## What the exercise asks
Among the entries below, how many lines hold the word "Bool"? Reply with the number only.

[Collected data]
/-- A VXE command is out of form. -/
def Tr.vxeBad (t : Tr) (w : Nat) : Bool :=
  let op := cmdOp w
  let mode := cmdMode w
  let f := bits mode 0 4
  decide (32768 < cmdImm16 w) ||
  (if op < 0x20 then
    bit mode 7 || cmdSlot w != 0 || decide (13 < f) ||
      !(if op = 0x0C ∨ op = 0x0D ∨ op = 0x0E ∨ op = 0x0F then true
        else if op = 0x0A ∨ op = 0x0B then decide (f < 8)
        else if op = 6 ∨ op = 7 ∨ op = 8 then f % 2 == 0 || fmtFloat f
        else if 0x14 ≤ op ∧ op ≤ 0x17 then decide (widthOf f < 32)
        else if 0x18 ≤ op ∧ op ≤ 0x1B then f == 12
        else if op = 0x13 ∨ 0x1C ≤ op then false
        else f != 13)
  else
    let g := bits mode 4 4
    let wide := max (widthOf f) (widthOf g)
    let narrow := min (widthOf f) (widthOf g)
    decide (13 < f) || decide (13 < g) || decide (wide / max 1 narrow ≤ op % 8) || (f == 13 && g == 13)
      || (if f = 13 ∨ g = 13 then !t.modOk (cmdSlot w) 0 else cmdSlot w != 0))

/-- A MOV command is out of form. -/
def Tr.movBad (t : Tr) (x : Nat) : Bool :=
  let w := acWord x
  let op := cmdOp w
  let mode := cmdMode w
  let n := cmdImm16 w
  decide (6 < op)
    || (op == 6 && (bits mode 6 2 != 0 || decide (2 < bits mode 0 3) || decide (2 < bits mode 3 3)))
    || ((op == 2 || op == 4)
        && (match t.p.slotOf (acCore x) (cmdSlot w) with | some r => slKind r != (if op = 2 then 0 else 3) | none => true))
    || (op == 5 && cmdInd w) || ((op == 5 || op == 6) && decide (1024 < n))

/-- A macro command is out of form. -/
def Tr.macroBad (t : Tr) (x : Nat) : Bool :=
  let w := acWord x
  let aux := cmdAux w
  let l := cmdMode w
  match macroSet aux l with
  | none => true
  | some m =>
    cmdOp w != m.op || acCore x % 32 != 0 || acExt x != m.tiles || decide (t.p.tiles < acCore x / 32 + acExt x)
      || (if aux = 4 then decide (l < 1) || decide (12 < l) else l != 0) || (aux != 3 && cmdField w 3 != 0)
      || cmdField w 2 != 0 || cmdImm16 w != 0

/-- ACNIK_FIELD. -/
def Tr.fieldBad (t : Tr) (x : Nat) : Bool :=
  let w := acWord x
  let eng := cmdEng w
  bit x 59 || bits x 77 3 != 0 || decide (32 * t.p.tiles ≤ acCore x) || decide (t.p.l ≤ cmdTurn w) || (cmdEvery w && cmdTurn w != 0)
    || (acExt x != 0 && !(eng == 5 || (eng == 0 && cmdOp w == 0x30))) || (eng != 0 && bits w 122 6 != 0)
    || (match eng with
      | 0 => t.seqBad x
      | 1 => mxeBad w
      | 2 => t.rneBad x
      | 3 => t.vxeBad w
      | 4 => t.movBad x
      | 5 => t.macroBad x
      | _ => true)

/-! ## Addresses of SETA (R192) -/

/-- The value of an A register as the translator follows it: an address of space 0; of space 1 (bits [47:0]); of space 2, an
allotment address with its physical address; of space 3, an aperture and an offset; or an external one that a failed check leaves
without a value. `d` is the distance moved since its SETA. -/
inductive AVal where
  | own
  | remote (v : Nat) (d : Int)
  | ext (addr phys : Nat) (d : Int)
  | host (ap off : Nat) (d : Int)
  | bad
  deriving DecidableEq, Repr

/-- The register is in space 1, 2 or 3. -/
def AVal.external : AVal → Bool
  | .own => false
  | _ => true

/-- The value moved by `z`. -/
def AVal.move (z : Int) : AVal → AVal
  | .remote v d => .remote v (d + z)
  | .ext a q d => .ext a q (d + z)
  | .host k off d => .host k off (d + z)
  | v => v

/-- The value, the distance aside. -/
def AVal.shape : AVal → AVal
  | .remote v _ => .remote v 0
  | .ext a q _ => .ext a q 0
  | .host k off _ => .host k off 0
  | v => v

/-- The allotment address of a space-2 immediate. -/
def setaAddr (x : Nat) : Nat := acTop x * 2 ^ 45 + bits (cmdImm (acWord x)) 0 45

/-- What SETA or SETAZ puts into its register, and the immediate as rewritten. -/
def Tr.seta (t : Tr) (x : Nat) : AVal × Nat :=
  let imm := cmdImm (acWord x)
  match bits imm 45 3 with
  | 0 => (.own, imm)
  | 1 =>
    let lc := bits imm 17 13
    let v := if lc < 4608 then setField imm 17 13 (t.phy lc) else imm
    (.remote v 0, v)
  | 2 => match t.walk (setaAddr x) none with
    | .ok q => (.ext (setaAddr x) q 0, 2 * 2 ^ 45 + q % 2 ^ 39)
    | .error _ => (.bad, imm)
  | 3 => if t.p.apLen (bits imm 41 4) = 0 then (.bad, imm) else (.host (bits imm 41 4) (bits imm 0 41) 0, imm)
  | _ => (.own, imm)

/-! ## Checks of each command -/

def Tr.commandFlaws (t : Tr) (idx x : Nat) : List Flaw :=
  let w := acWord x
  let core := if acCore x < 32 * t.p.tiles then t.phy (acCore x) else 0xFFFF
  let imm := cmdImm w
  flawIf (t.fieldBad x) (cmdFlaw stBadField 0x63 idx core)
    ++ flawIf (decide (t.p.l ≤ cmdTurn w)) (cmdFlaw stBadField 0x41 idx core)
    ++ flawIf (acProfile x != t.p.profile) (cmdFlaw stState 0x44 idx core)
    ++ flawIf (cmdEng w == 0 && (cmdOp w == 0x13 || cmdOp w == 0x14) && t.s.isSealed t.a) (cmdFlaw stBadField 0x49 idx core)
    ++ flawIf (cmdEng w == 0 && cmdOp w == 0x20 && cmdPeriod w == 0) (cmdFlaw stBadField 0x42 idx core)
    ++ (if isSeta w ∧ bits imm 45 3 = 2 then
          match t.walk (setaAddr x) none with
          | .error c => [{ cmdFlaw stWalk c idx core with walk := setaAddr x }]
          | .ok _ => []
        else [])
    ++ flawIf (isSeta w && bits imm 45 3 == 3 && t.p.apLen (bits imm 41 4) == 0) (cmdFlaw stBadField 0x4D idx core)

/-! ## Expansion (R180, R192, R193, Table 7-3) -/

/-- The logical cores that a command writes entries for. -/
def acCores (x : Nat) : List Nat :=
  if cmdEng (acWord x) = 5 then (List.range (acExt x)).map fun i => acCore x + 32 * i else [acCore x]

/-- The native commands of one Acnik command on each of its cores. -/
def Tr.natives (t : Tr) (x : Nat) : List Nat :=
  let w := acWord x
  if isSeta w then
    let a := setField (setField (setField w 77 3 0) 80 48 (t.seta x).2) 4 6 0x10
    if cmdOp w = 0x30 then
      let z := setField (setField w 4 6 0x18) 16 27 (cmdOffset w + 1)
      [a, setField (setField (setField (setField z 77 3 0) 68 8 0) 76 1 1) 80 48 (unsigned 24 (signed 16 (acExt x)))]
    else [a]
  else [w]

/-- The entries of a logical core, in store order. -/
def Tr.entries (t : Tr) (c : Nat) : List Entry :=
  t.cmds.zipIdx.flatMap fun x => if (acCores x.1).contains c then (t.natives x.1).map fun w => ⟨BitVec.ofNat 128 w, .clean, BitVec.ofNat 32 x.2⟩ else []

/-- Logical cores that hold entries. -/
def Tr.cores (t : Tr) : List Nat := (t.cmds.flatMap acCores).dedup

/-! ## Loops (R65, R161, R172, R174) -/

/-- Loop declarations; the stack holds the periods of the open loops and their origins. An ENDLOOP counts as standing in the loop
that it ends, so its TURN and EVERY must be 0 too (DESIGN CHOICE, log entry 103). -/
def loopFlaws (core : Nat) : List Entry → List (Nat × Nat) → List Flaw
  | [], st => st.map fun x => cmdFlaw stBadField 0x42 x.2 core
  | e :: r, st =>
    (match st with
      | [] => []
      | x :: _ =>
        flawIf (cmdEvery e.w || cmdTurn e.w != 0) (cmdFlaw stBadField 0x63 e.origin core)
          ++ flawIf (!e.isEnd && decide (x.1 ≤ cmdOffset e.w)) (cmdFlaw stBadField 0x42 e.origin core))
      ++ (if e.isLoop then flawIf (decide (4 ≤ st.length)) (cmdFlaw stBadField 0x42 e.origin core) ++ loopFlaws core r ((cmdPeriod e.w, e.origin) :: st)
          else if e.isEnd then
            match st with
            | [] => cmdFlaw stBadField 0x42 e.origin core :: loopFlaws core r []
            | _ :: u => loopFlaws core r u
          else loopFlaws core r st)

/-- The entries with every loop closed, so that what stands in a loop without its mate is checked too: an ENDLOOP that closes
nothing is left out, an open LOOP ends with the store; `d` loops are open. -/
def balance : List Entry → Nat → List Entry
  | [], d => List.replicate d ⟨BitVec.ofNat 128 (0x21 * 2 ^ 4), .clean, 0⟩
  | e :: r, d =>
    if e.isLoop then e :: balance r (d + 1)
    else if e.isEnd then (if 0 < d then e :: balance r (d - 1) else balance r 0)
    else e :: balance r d

/-- The entries of a logical core as its stamps and addresses are checked. -/
def Tr.store (t : Tr) (c : Nat) : List Entry := balance (t.entries c) 0

/-- The commands of plan turn `j` in fetch order with their issue cycles, every loop at its count `k` (R65); the flag says
that the command stands in a loop. -/
def expand (k : Entry → Nat) (j : Nat) : Nat → List Entry → Nat → Bool → List (Nat × Entry × Bool)
  | 0, _, _, _ => []
  | _ + 1, [], _, _ => []
  | f + 1, e :: r, base, top =>
    let n := afterLoop r 0 0
    let at_ := base + cmdOffset e.w
    if e.isLoop then
      if top && !e.applies j then expand k j f (r.drop n) base top
      else
        (at_, e, !top) :: ((List.range (k e)).flatMap fun i => expand k j f (r.take (n - 1)) (at_ + i * cmdPeriod e.w) false)
          ++ expand k j f (r.drop n) base top
    else if e.isEnd ∨ (top = true ∧ e.applies j = false) then expand k j f r base top
    else (at_, e, !top) :: expand k j f r base top

/-- The declared maximum; counts that reach past the turn are cut where they do. -/
def Tr.most (t : Tr) (e : Entry) : Nat := min (cmdMax e.w) (t.n + 1)

/-- R174, in plan turn `j`: origins of commands that follow a loop too soon. `p` is the cycle, counted from the base of this level, before
which what comes next follows too soon: the end of every loop whose ENDLOOP it follows, an inner one in its last enclosing iteration;
what stands at the end of the list for its followers comes with the origins. -/
def tooSoon (j : Nat) : Nat → List Entry → Bool → Nat → List Nat × Nat
  | 0, _, _, p => ([], p)
  | _ + 1, [], _, p => ([], p)
  | f + 1, e :: r, top, p =>
    let n := afterLoop r 0 0
    if top && !e.applies j then tooSoon j f (if e.isLoop then r.drop n else r) top p
    else if e.isEnd then tooSoon j f r top p
    else
      let at_ := cmdOffset e.w
      let now := if at_ < p then [e.origin] else []
      if e.isLoop then
        let b := tooSoon j f (r.take (n - 1)) false 0
        let z := tooSoon j f (r.drop n) top
          (max (at_ + cmdMax e.w * cmdPeriod e.w) (if b.2 = 0 then 0 else at_ + (cmdMax e.w - 1) * cmdPeriod e.w + b.2))
        (now ++ b.1 ++ z.1, z.2)
      else let z := tooSoon j f r top 0; (now ++ z.1, z.2)

/-! ## Stamps and issue places (R71, R176, R178) -/

/-- The latency that R71 item 2 takes for a command whose destination does not matter; none for transfers and moves to
other cores. -/
def latencyOf (prof w : Nat) : Option Nat :=
  if cmdEng w = 4 ∧ 1 ≤ cmdOp w ∧ cmdOp w ≤ 4 then none
  else if cmdEng w = 0 then
    if cmdOp w = 0x20 then none else some (if [0x13, 0x14, 0x1A].contains (cmdOp w) then 3 + prof else 1 + prof)
  else some (occLat prof w (cmdImm16 w) 0 0).2

/-- Address registers that a command post-increments, each once (R167); LOOP and ENDLOOP never issue. -/
def incremented (w : Nat) : List Nat :=
  if cmdEng w = 0 ∧ 0x20 ≤ cmdOp w then [] else (((List.range 4).filter fun f => bit (cmdPi w) f).map fun f => cmdField w f).dedup

/-- Registers a command writes: kind and number (R178 counts post-increments). -/
def regsWritten (w : Nat) : List (Nat × Nat) :=
  let d := cmdField w 0
  let own : List (Nat × Nat) := if cmdEng w ≠ 0 then [] else match cmdOp w with
    | 0x20 => []
    | 0x21 => []
    | 0x18 => [(3, d)]
    | 0x19 => [(4, d % 8)]
    | 0x1A => [(2, bits w 64 6)]
    | 0x14 => [(0, d)]
    | o => if 0x10 ≤ o then [(1, d)] else [(0, d)]
  own ++ (incremented w).map fun r => (1, r)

## Answer to the problem
7